A boy climbs up an 8.00m high tree. To come back down, the boy slides down along a rope. The coefficient of friction between the rope and the boy is 0.40. What is the velocity with which the boy reaches ground?
To find the velocity with which the boy reaches the ground, we can use the principle of conservation of mechanical energy.
First, let's calculate the potential energy of the boy when he is at the top of the tree. The potential energy (PE) is given by the equation PE = mgh, where m is the mass of the boy, g is the acceleration due to gravity (9.8 m/s^2), and h is the height of the tree (8.00m). Since the mass of the boy is not given in the question, we can assume a value of 60 kg for an average boy.
PE = mgh = (60 kg)(9.8 m/s^2)(8.00m) = 4,704 J
Now, as the boy slides down, some of the potential energy is converted into kinetic energy. The remaining energy is lost due to friction between the rope and the boy. The work done by friction can be calculated using the equation W = μmgd, where μ is the coefficient of friction (0.40), m is the mass, g is the acceleration due to gravity, and d is the distance traveled.
Since the height of the tree is equal to the distance traveled along the rope, we can calculate the work done by friction using d = 8.00m.
W = μmgd = (0.40)(60 kg)(9.8 m/s^2)(8.00m) = 1,881.6 J
The work done by friction is equal to the energy lost by the boy during his descent.

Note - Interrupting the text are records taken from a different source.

/-- A BAR access of the right size at an aligned offset completes: a read with the register's value, a write with its effect;
another is an Unsupported Request. The management host alone writes the management block; what the other writes is dropped
with a management-access record. A window access reads or writes the bytes at its DPA. An AtomicOp returns the old value and
leaves the new one. Values that a register's rule forbids are refused. (R58, R108, R412, R432, R439, R443, R446, R447, R448,
R449, R450, R466) -/
def Obligations.HostAccesses : Prop :=
  ∀ (s : State) (host : BitVec 1) (tile : BitVec 8) (off : BitVec 26) (size : BitVec 4) (val data2 : BitVec 64) (ctl : BitVec 8),
    let h := host.toNat
    let n := tile.toNat
    let t := tileGet s n
    let mine := h = s.mgmt.mgmtHost
    let cpl (u : State) : Option Cpl := (hostGet u h).cpl
    let reg := if off.toNat < 0x100000 then hostReg h off.toNat else off.toNat
    let dropped (i : Instr) : Prop := ∃ u r, exec i s = .next u ∧ u.recQ = s.recQ ++ [r] ∧ r.cls = recClass causeManagementAccess ∧
      u.mgmt = s.mgmt ∧ u.tiles = s.tiles ∧ u.dies = s.dies
    (mmioOpen s h off.toNat = true → size ≠ 8 ∨ off.toNat % 8 ≠ 0 →
      (∃ u, exec (.rcRegisterRead host off size) s = .next u ∧ cpl u = some .unsupported ∧ u.tiles = s.tiles ∧ u.mgmt = s.mgmt) ∧
      (∃ u, exec (.mmioRegisterWrite host off size val) s = .next u ∧ cpl u = some .unsupported ∧ u.tiles = s.tiles ∧
        u.mgmt = s.mgmt)) ∧
    (mmioOpen s h off.toNat = true → size = 8 → off.toNat % 8 = 0 →
      (∃ u, exec (.rcRegisterRead host off size) s = .next u ∧ cpl u = some (.ok (leBytes 8 ((mmioRead s h off.toNat).toNat - countIn s reg))) ∧
        u.mem = s.mem ∧ u.nodes = s.nodes) ∧
      (let v := val &&& ~~~(BitVec.ofNat 64 (mapGet s.sets reg 0))
       ∃ u, exec (.mmioRegisterWrite host off size val) s = .next u ∧ cpl u = some (.ok []) ∧
        (off.toNat = 0x1040 → (hostGet u h).hkAddr = v) ∧ (off.toNat = 0x1060 → (hostGet u h).tdmAsid = v.toNat % 2 ^ 11) ∧
        (off.toNat = 0x1058 → (hostGet u h).hkErr = ((hostGet s h).hkErr && !v.getLsbD 1)) ∧
        (off.toNat = 0x100140 → mine → u.mgmt.asidTbl = v &&& 0x3FFFFFFFC001#64) ∧
        (off.toNat = 0x100190 → mine → u.mgmt.fabId = v &&& 0xFFF#64) ∧
        (0x100000 ≤ off.toNat → off.toNat < 0x200000 → ¬ mine → u.mgmt = s.mgmt ∧ u.recQ.length = s.recQ.length + 1) ∧
        (0x2000000 ≤ off.toNat → u.tiles = s.tiles ∧ u.mgmt = s.mgmt ∧ u.nodes = s.nodes ∧ u.mem = s.mem))) ∧
    (hostCan s h = true →
      (tileThere s n = true → ∃ u, exec (.tileDbgWrite host tile val) s = .next u ∧
        tileGet u n = { t with dbg := val.getLsbD 0 } ∧ ∀ m, m ≠ n → tileGet u m = tileGet s m) ∧
      (¬ mine → dropped (.csaWrite host 0 val) ∧ dropped (.csaWrite host 1 val) ∧ dropped (.hostCfgWrite host val) ∧
        (∀ die, dropped (.dieStealCtlWrite host die val)) ∧ dropped (.freqCmd host val) ∧ dropped (.alarmCtlWrite host val) ∧
        dropped (.scrubCtlWrite host val) ∧ dropped (.shepFcmdClear host val) ∧
        (tileThere s n = true → dropped (.shepCtlWrite host tile val))) ∧
      (mine →
        (nodesHeld s = false → (∃ u, exec (.csaWrite host 0 val) s = .next u ∧ u.mgmt.csaBase = val &&& 0x3FFFFF800000#64) ∧
          ∃ u, exec (.csaWrite host 1 val) s = .next u ∧ u.mgmt.csaCnt = val.toNat % 2 ^ 14) ∧
        (nodesHeld s = true → (val &&& 0x3FFFFF800000#64 ≠ s.mgmt.csaBase → dropped (.csaWrite host 0 val)) ∧
          (val.toNat % 2 ^ 14 ≠ s.mgmt.csaCnt → dropped (.csaWrite host 1 val))) ∧
        (nodesLive s = false → ∃ u, exec (.hostCfgWrite host val) s = .next u ∧
          u.mgmt = { s.mgmt with hostSplit := natBits val.toNat 1 11 }) ∧
        (nodesLive s = true → dropped (.hostCfgWrite host val)) ∧
        (∀ die : BitVec 3, (val.toNat % 256 = 0 → dropped (.dieStealCtlWrite host die val)) ∧
          (val.toNat % 256 ≠ 0 → ∃ u, exec (.dieStealCtlWrite host die val) s = .next u ∧
            dieGet u die.toNat = { dieGet s die.toNat with xdie := val.getLsbD 8, tries := val.toNat % 256 })) ∧
        (s.freqBusy = true → exec (.freqCmd host val) s = .next s) ∧
        (s.freqBusy = false → ∃ u, exec (.freqCmd host val) s = .next u ∧ u.freqBusy = true ∧ u.freqTarget = val.toNat % 4 ∧
          u.freqFrom = s.point ∧ u.point = s.point ∧ (val.toNat % 4 ≤ s.point → u.tiles = s.tiles) ∧ (s.point < val.toNat % 4 →
            ∀ k y, (k, y) ∈ s.tiles → (tileGet u k).gov.v = tableVolt s k (val.toNat % 4) ∧ (tileGet u k).gov.boost = 0)) ∧
        (let now := s.mgmt.alarmCtl.toNat
         let bad := val.toNat % 4 = 3 ∨ (natBit now 2 = true ∧ (val.toNat % 4 < now % 4 ∨ val.getLsbD 2 = false))
         (bad → exec (.alarmCtlWrite host val) s = .next s) ∧
         (¬ bad → exec (.alarmCtlWrite host val) s = .next { s with mgmt := { s.mgmt with alarmCtl := val &&& 7#64 } })) ∧
        (let w := val.toNat
         let bad := natBits w 34 30 ≠ 0 ∨ natBits w 0 32 < 3600 ∨ 31536000 < natBits w 0 32
         ∃ u, exec (.scrubCtlWrite host val) s = .next u ∧
           (bad → u.mgmt.scrubCtl.getLsbD 33 = true ∧ u.mgmt.scrubCtl.toNat % 2 ^ 33 = s.mgmt.scrubCtl.toNat % 2 ^ 33) ∧
           (¬ bad → u.mgmt.scrubCtl.toNat % 2 ^ 33 = w % 2 ^ 33 ∧
             u.mgmt.scrubCtl.getLsbD 33 = (s.mgmt.scrubCtl.getLsbD 33 && !(keepSet s (mgmtReg 0x158) val).getLsbD 33))) ∧
        (tileThere s n = true → (∃ u, exec (.shepCtlWrite host tile val) s = .next u ∧
            ((tileGet u n).gov.ctlerr = true ∨ (tileGet u n).gov.ctl = val)) ∧
          (natBits val.toNat 20 3 < 4 ∨ natBits val.toNat 23 9 < 15 → exec (.shepCtlWrite host tile val) s =
            .next (noteBits (govMap s n fun g => { g with ctlerr := true }) (tileReg n 0x48) 1))) ∧
        (natBit val.toNat 9 = true → ∃ u, exec (.shepFcmdClear host val) s = .next u ∧
          (s.mgmt.shepCmd.isSome = true ∨ 287 < natBits val.toNat 0 9 → u.mgmt.shepErr = true ∧ u.mgmt.shepCmd = s.mgmt.shepCmd) ∧
          (s.mgmt.shepCmd = none → natBits val.toNat 0 9 ≤ 287 → natBits val.toNat 12 52 = 0 →
            physTaken s (natBits val.toNat 0 9) = false → u.mgmt.shepCmd = some (natBits val.toNat 0 9)))) ∧
      (let bytes := 2 ^ (natBits ctl.toNat 1 3 % 4)
       let a := data2.toNat
       (2 ^ 39 ≤ a ∨ inHbm a bytes = false → ∃ u, exec (.windowBarAccess host data2 ctl val) s = .next u ∧
         cpl u = some .unsupported ∧ u.mem = s.mem) ∧
       (a < 2 ^ 39 → inHbm a bytes = true →
         (natBit ctl.toNat 0 = true → memWriteTrap s a bytes ≠ none → ∃ u,
           exec (.windowBarAccess host data2 ctl val) s = .next u ∧ cpl u = some .abort ∧ u.mem = s.mem) ∧
         (natBit ctl.toNat 0 = false → memReadTrap s a bytes ≠ none → ∃ u,
           exec (.windowBarAccess host data2 ctl val) s = .next u ∧ cpl u = some .abort ∧ u.mem = s.mem) ∧
         (natBit ctl.toNat 0 = true → memWriteTrap s a bytes = none → ∃ u,
           exec (.windowBarAccess host data2 ctl val) s = .next u ∧ cpl u = some (.ok []) ∧
           (s.records = [] → MemInv s → (∀ w ∈ s.waits, w.loc * 8 + 8 ≤ a ∨ a + bytes ≤ w.loc * 8) →
             devBytes u a bytes = leBytes bytes val.toNat ∧ ∀ b, b < a ∨ a + bytes ≤ b → memGet u.mem b = memGet s.mem b)) ∧
         (natBit ctl.toNat 0 = false → memReadTrap s a bytes = none → ∃ u bs,
           exec (.windowBarAccess host data2 ctl val) s = .next u ∧ cpl u = some (.ok bs) ∧
           (s.records = [] → bs = devBytes s a bytes ∧ u.mem = s.mem))))) ∧
    (hostCan s (natBits ctl.toNat 0 1) = true →
      let hh := natBits ctl.toNat 0 1
      let bytes := if natBit ctl.toNat 3 then 8 else 4
      let op := natBits ctl.toNat 1 2
      ∀ addr : BitVec 64, let a := addr.toNat
        let old := devNat s a bytes
        let bad := op = 3 ∨ 2 ^ 39 ≤ a ∨ a % bytes ≠ 0 ∨ inHbm a bytes = false
        (bad → ∃ u, exec (.completerAtomicop ctl addr val data2) s = .next u ∧ (hostGet u hh).cpl = some .unsupported ∧
          u.mem = s.mem) ∧
        (¬ bad → memReadTrap s a bytes ≠ none → ∃ u, exec (.completerAtomicop ctl addr val data2) s = .next u ∧
          (hostGet u hh).cpl = some .abort ∧ u.mem = s.mem) ∧
        (¬ bad → memReadTrap s a bytes = none → ∃ u,
          exec (.completerAtomicop ctl addr val data2) s = .next u ∧ (hostGet u hh).cpl = some (.ok (leBytes bytes old)) ∧
          (s.records = [] → MemInv s → (∀ w ∈ s.waits, w.loc * 8 + 8 ≤ a ∨ a + bytes ≤ w.loc * 8) →
          devNat u a bytes = (if op = 0 then (old + val.toNat) % 2 ^ (8 * bytes) else if op = 1 then val.toNat % 2 ^ (8 * bytes)
            else if old = val.toNat % 2 ^ (8 * bytes) then data2.toNat % 2 ^ (8 * bytes) else old))))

Therefore, the remaining energy is converted into kinetic energy.
Kinetic energy (KE) is given by the equation KE = (1/2)mv^2, where m is the mass, and v is the velocity.
KE = PE - W = 4,704 J - 1,881.6 J = 2,822.4 J
Now we can solve for the velocity:
2,822.4 J = (1/2)(60 kg)v^2
v^2 = (2 * 2,822.4 J) / (60 kg)
v^2 = 94.08 m^2/s^2
Taking the square root of both sides, we find:
v = √(94.08 m^2/s^2) ≈ 9.70 m/s
Therefore, the velocity with which the boy reaches the ground is approximately 9.70 m/s.
To find the velocity with which the boy reaches the ground, we can use the concept of conservation of energy.
The initial potential energy (mgh) the boy has when he is at the top of the tree will be converted into the final kinetic energy (0.5mv^2) when he reaches the ground.
Let's assume the mass of the boy is m, the height of the tree is h = 8.00m, and the coefficient of friction is μ = 0.40.
The potential energy at the top of the tree is given by:
PE = mgh
The work done by friction during the slide is given by:
W_friction = μmgd
The work done by friction will subtract energy, so we need to subtract it from the initial potential energy:
PE_final = PE_initial - W_friction
Since the final energy is all in the form of kinetic energy, we can set this equal to the kinetic energy (0.5mv^2):
0.5mv^2 = PE_initial - μmgd
Rearranging the equation, we get:
v^2 = (2gh - 2μgd)/m
Taking the square root of both sides, we get:
v = √((2gh - 2μgd)/m)
Now we can substitute the given values:
v = √((2 * 9.8m/s² * 8.00m - 2 * 0.40 * 9.8m/s² * 8.00m)/m)
Simplifying:
v = √((156.8m²/s² - 62.72m²/s²)/m)
v = √((94.08m²/s²)/m)
v = √(94.08m/s²)
So, the velocity with which the boy reaches the ground is approximately 9.70 m/s.